Pouncing upon him, without a sound, yet with the terrible strength and nimbleness of a tiger, Adam clutched him fiercely by the neck, with both his powerful hands, and choking back the yell already starting to the creature’s lips, lifted him bodily off the floor, to prevent him from kicking upon it, to raise a disturbance, and carried him, squirming and writhing, to the door by which the visitors had so recently entered.

“Open the door! Open the door and get out!” ordered Rust of his followers, sternly, never for a moment relaxing his grip or his lift on Higgler. “Lift the bar! Lift it! There!”

The door swung open. The beef-eaters sprang outside, trying both to go at once. The commotion they made rang through the building. Adam was after them swiftly, forgetting to limp, as he felt the outside air in his face.
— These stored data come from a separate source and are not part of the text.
-- ==== Sys2Proof/Machine/Special.lean ====
section
/-! DEFINITION. The special functions of VSFU (R158): a reference value in exact integer arithmetic, and the result: any value
within the accuracy the rule states, chosen freely (log entry 3), or the special case the table gives. -/

namespace Sys2Proof.Machine

/-- Fraction bits of the fixed-point numbers below. -/
def fxP : Nat := 200

/-- floor(sqrt x) for x below 4^n, from a partial root `r`. -/
def isqrtFrom (x : Nat) : Nat → Nat → Nat
  | 0, r => r
  | n + 1, r => let t := r + 2 ^ n; isqrtFrom x n (if t * t ≤ x then t else r)

/-- floor(sqrt x) for x below 4^512. -/
def isqrt (x : Nat) : Nat := isqrtFrom x (x.log2 / 2 + 1) 0

/-- ln 2, log2 e, 1 / (2π) and 2π, each times a power of two, rounded down. -/
def ln2x160 : Nat := 1013035739299659071135698605846798551586536899366
/-- log2 e × 2^160. -/
def log2ex160 : Nat := 2108501164428393954197770173035669514763056903505
/-- 2^320 / (2π). -/
def inv2pix320 : Nat := 339952895147018642535639799349517299692324064546005894715236429198937636543799886830530695754936
/-- 2π × 2^160. -/
def twoPix160 : Nat := 9182885614096437842769610399486622256908310048836

/-- Σ t^k / k! from term k, in fixed point with 160 fraction bits. -/
def expSeries (t : Nat) : Nat → Nat → Nat → Nat
  | 0, _, _ => 0
  | fuel + 1, k, term => term + expSeries t fuel (k + 1) (term * t / 2 ^ 160 / (k + 1))

/-- 2^y for a fixed-point y with 160 fraction bits: mantissa with 160 fraction bits, and exponent. -/
def exp2Fix (y : Int) : Nat × Int :=
  let k := y.fdiv ((2 ^ 160 : Nat) : Int)
  let f := (y - k * ((2 ^ 160 : Nat) : Int)).toNat
  (expSeries (f * ln2x160 / 2 ^ 160) 64 0 (2 ^ 160), k)

/-- Fraction bits of log2 of a mantissa in [1, 2), by squaring. -/
def log2Bits : Nat → Nat → Nat → Nat
  | 0, _, acc => acc
  | n + 1, y, acc =>
    let q := y * y / 2 ^ fxP
    if q ≥ 2 ^ (fxP + 1) then log2Bits n (q / 2) (2 * acc + 1) else log2Bits n q (2 * acc)

/-- Alternating series of sine (k = 1) or cosine (k = 0) of an angle t, fixed point with 160 fraction bits. -/
def trigSeries (t2 : Nat) : Nat → Nat → Nat → Int
  | 0, _, _ => 0
  | fuel + 1, k, term => (term : Int) - trigSeries t2 fuel (k + 2) (term * t2 / 2 ^ 160 / ((k + 1) * (k + 2)))

/-- A reference: sign, numerator, denominator, exponent. -/
structure Ref where
  neg : Bool
  n : Nat
  d : Nat
  e : Int
deriving DecidableEq, Repr

/-- A finite value as a reference. -/
def Ref.ofFixed (x : Int) (e : Int) : Ref := ⟨decide (x < 0), x.natAbs, 1, e⟩

/-- The fixed-point product of a finite source of magnitude at most 2^9 and a constant with 160 fraction bits. -/
def mulConst (neg : Bool) (m : Nat) (e : Int) (k : Nat) : Int :=
  let x : Int := (m * k : Nat)
  let y := if 0 ≤ e then x * ((2 ^ e.toNat : Nat) : Int) else x.fdiv ((2 ^ (-e).toNat : Nat) : Int)
  if neg then -y else y

/-- A finite source whose magnitude is cut at 2^9, which no function here can tell apart within its accuracy. -/
def clampSrc (m : Nat) (e : Int) : Nat × Int := if ratLog2 m 1 + e ≥ 9 then (1, 9) else (m, e)

/-- Reference of 2^x. -/
def refExp2 (neg : Bool) (m : Nat) (e : Int) : Ref :=
  let (m, e) := clampSrc m e
  let y := mulConst neg m e (2 ^ 160)
  let (t, k) := exp2Fix y
  ⟨false, t, 1, k - 160⟩

/-- Reference of log2 x, x > 0: the characteristic and 160 bits of the mantissa's logarithm. -/
def refLog2 (m : Nat) (e : Int) : Ref :=
  let l := m.log2
  let y := m * 2 ^ fxP / 2 ^ l
  Ref.ofFixed (((l : Int) + e) * ((2 ^ 160 : Nat) : Int) + log2Bits 160 y 0) (-160)

/-- A reference of zero, with the sign that its nearest result has. -/
def Ref.zero (neg : Bool) : Ref := ⟨neg, 0, 1, -200⟩

/-- A reference of one. -/
def Ref.one : Ref := ⟨false, 1, 1, 0⟩

/-- Reference of sine or cosine: the angle is reduced by whole turns exactly, and the sum kept between -1 and 1. -/
def refTrig (cosine neg : Bool) (m : Nat) (e : Int) : Ref :=
  let turns := if 0 ≤ e then m * inv2pix320 * 2 ^ e.toNat else m * inv2pix320 / 2 ^ (-e).toNat
  let f := turns % 2 ^ 320
  let t := f * twoPix160 / 2 ^ 320
  let t2 := t * t / 2 ^ 160
  let v := if cosine then trigSeries t2 100 0 (2 ^ 160) else trigSeries t2 100 1 t
  let one : Int := 2 ^ 160
  Ref.ofFixed (max (-one) (min one (if neg && !cosine then -v else v))) (-160)

/-- Reference of tanh x, x ≠ 0. -/
def refTanh (neg : Bool) (m : Nat) (e : Int) : Ref :=
  if ratLog2 m 1 + e < -20 then
    let s := (-e).toNat
    ⟨neg, m * (15 * 2 ^ (4 * s) - 5 * m * m * 2 ^ (2 * s) + 2 * m * m * m * m), 15, e - 4 * s⟩
  else
    let (m, e) := clampSrc m e
    let (t, k) := exp2Fix (mulConst false m (e + 1) log2ex160)
    let one := 2 ^ 160
    let big := t * 2 ^ k.toNat
    ⟨neg, big - one, big + one, 0⟩

/-- Reference of 1 / (1 + 2^(−x log2 e)). -/
def refSigm (neg : Bool) (m : Nat) (e : Int) : Ref :=
  let (m, e) := clampSrc m e
  let (t, k) := exp2Fix (mulConst (!neg) m e log2ex160)
  if 0 ≤ k then ⟨false, 2 ^ 160, 2 ^ 160 + t * 2 ^ k.toNat, 0⟩
  else ⟨false, 2 ^ 160 * 2 ^ (-k).toNat, 2 ^ 160 * 2 ^ (-k).toNat + t, 0⟩

/-- Reference of 1 / sqrt x, x > 0. -/
def refRsqrt (m : Nat) (e : Int) : Ref :=
  let (m, e) := if e % 2 = 0 then (m, e) else (2 * m, e - 1)
  ⟨false, isqrt (2 ^ 400 / m), 1, -200 - e / 2⟩

/-- The accuracy of a function: so many ulp of the result, or an absolute error of 2^-n. -/
inductive Accuracy where
  | ulp (n : Nat)
  | abs (n : Nat)
deriving DecidableEq, Repr

/-- |a| as an integer multiple of d × 2^q for a reference with denominator d. -/
def Ref.scaled (r : Ref) (q : Int) : Int :=
  let x : Int := (r.n <<< (r.e - q).toNat : Nat)
  if r.neg then -x else x

/-- A finite FP32 pattern lies within the accuracy of a reference. -/
def within (r : Ref) (acc : Accuracy) (bits : Nat) : Bool :=
  match FFmt.f32.val bits with
  | .fin neg m e =>
    let unit : Int := match acc with
      | .ulp _ => max (ratLog2 r.n r.d + r.e) FFmt.f32.emin - 23
      | .abs n => -(n : Int)
    let tol : Nat := match acc with
      | .ulp n => n
      | .abs _ => 1
    let q := min (min r.e e) unit
    let diff := (r.scaled q - scaledInt neg m e q * r.d).natAbs
    decide (diff ≤ (tol * r.d) <<< (unit - q).toNat)
  | _ => false

/-- The result of a function with a reference: the freely chosen value if it lies within the accuracy, else the rounded
reference; infinite with OF beyond the largest finite magnitude; flushed under FTZ with UF (R158). -/
def accurate (fresh : Nat) (fn : BitVec 7) (src : Nat) (ftz : Bool) (r : Ref) (acc : Accuracy) : Nat × Fl :=
  let (mn, md) := ratScale r.n r.d r.e
  if mn > (2 ^ 128 - 2 ^ 104) * md then (withSign .f32 r.neg FFmt.f32.infMag, { ovf := true })
  else
    let free := (Config.freeUlp fresh fn (BitVec.ofNat 32 src)).toNat
    let best := (roundRat .f32 .rne r.neg r.n r.d r.e).1
    let res := if within r acc free then free else best
    if ftz && FFmt.f32.subnormal res then (res / 2 ^ 31 * 2 ^ 31, { uf := true }) else (res, {})

/-- VSFU of one lane (R158). -/
def sfuLane (fresh : Nat) (ftz : Bool) (fn : BitVec 7) (bits : Nat) : Nat × Fl :=
  let f := FFmt.f32
  let src := f.flushSrc ftz bits
  let inf (neg : Bool) : Nat := withSign f neg f.infMag
  let zero (neg : Bool) : Nat := withSign f neg 0
  let one : Nat := 0x3F800000
  let bad : Nat × Fl := (f.nan, { nv := true })
  let go := accurate fresh fn src ftz
  match f.val src with
  | .nan => (f.nan, { nv := f.snan bits })
  | .inf neg =>
    match fn.toNat with
    | 0 => (zero neg, {})
    | 1 => if neg then bad else (zero false, {})
    | 2 => if neg then bad else (inf false, {})
    | 3 => if neg then (zero false, {}) else (inf false, {})
    | 4 => if neg then bad else (inf false, {})
    | 5 => bad
    | 6 => bad
    | 7 => (withSign f neg one, {})
    | _ => if neg then (zero false, {}) else (one, {})
  | .fin neg m e =>
    match fn.toNat with
    | 0 => if m = 0 then (inf neg, { dz := true }) else go ⟨neg, 1, m, -e⟩ (.ulp 1)
    | 1 =>
      if m = 0 then (inf neg, { dz := true })
      else if neg then bad else go (refRsqrt m e) (.ulp 1)
    | 2 =>
      if m = 0 then (zero neg, {})
      else if neg then bad
      else
        let (m, e) := if e % 2 = 0 then (m, e) else (2 * m, e - 1)
        let x := m * 2 ^ 80
        let r := isqrt x
        ((roundRat f .rne false (2 * r + (if r * r = x then 0 else 1)) 1 (e / 2 - 41)).1, {})
    | 3 => if decide (ratLog2 (max m 1) 1 + e ≥ 7) && !neg && m != 0 then (inf false, { ovf := true })
           else go (if m = 0 then .one else refExp2 neg m e) (.ulp 2)
    | 4 =>
      if m = 0 then (inf true, { dz := true })
      else if neg then bad
      else if 2 ^ m.log2 = m then ((roundTo f .rne (Val.ofInt ((m.log2 : Int) + e))).1, {})
      else go (refLog2 m e) (.ulp 2)
    | 5 =>
      go (if m = 0 then .zero neg else refTrig false neg m e) (.abs (if ratLog2 m 1 + e < 15 ∨ (2 ^ m.log2 = m ∧ ratLog2 m 1 + e = 15) then 22 else 10))
    | 6 =>
      go (if m = 0 then .one else refTrig true neg m e) (.abs (if ratLog2 m 1 + e < 15 ∨ (2 ^ m.log2 = m ∧ ratLog2 m 1 + e = 15) then 22 else 10))
    | 7 => go (if m = 0 then .zero neg else refTanh neg m e) (.ulp 2)
    | _ => go (if m = 0 then ⟨false, 1, 2, 0⟩ else refSigm neg m e) (.abs 24)

end Sys2Proof.Machine
end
Higgler by this was becoming absolutely limp. Adam dropped him on the ground, where he lay, barely left alive and unable to move or to speak.

Adam had the keys in his pocket, the largest one uppermost. This was the one to this outside door. He could hear the men inside running toward the spot and already shouting the alarm. He dared to lock the door, deliberately, and to pull out the key and put it again in his pocket. Then he calmly drew the borrowed sword from its scabbard, rammed its end smartly home, in the key-hole and snapped it off short, spiking the aperture completely.

Already the beef-eaters were running up the street. Psalms Higgler was drawing his breath in awful gasps, where he lay.

“Good friend, farewell,” said Rust to him, cheerfully. “I shall be pleased to report you an excellent rat-catcher, at the earliest opportunity afforded.”

He disappeared from Higgler’s ken in a twinkling and soon overtook his retinue, making good time for the country.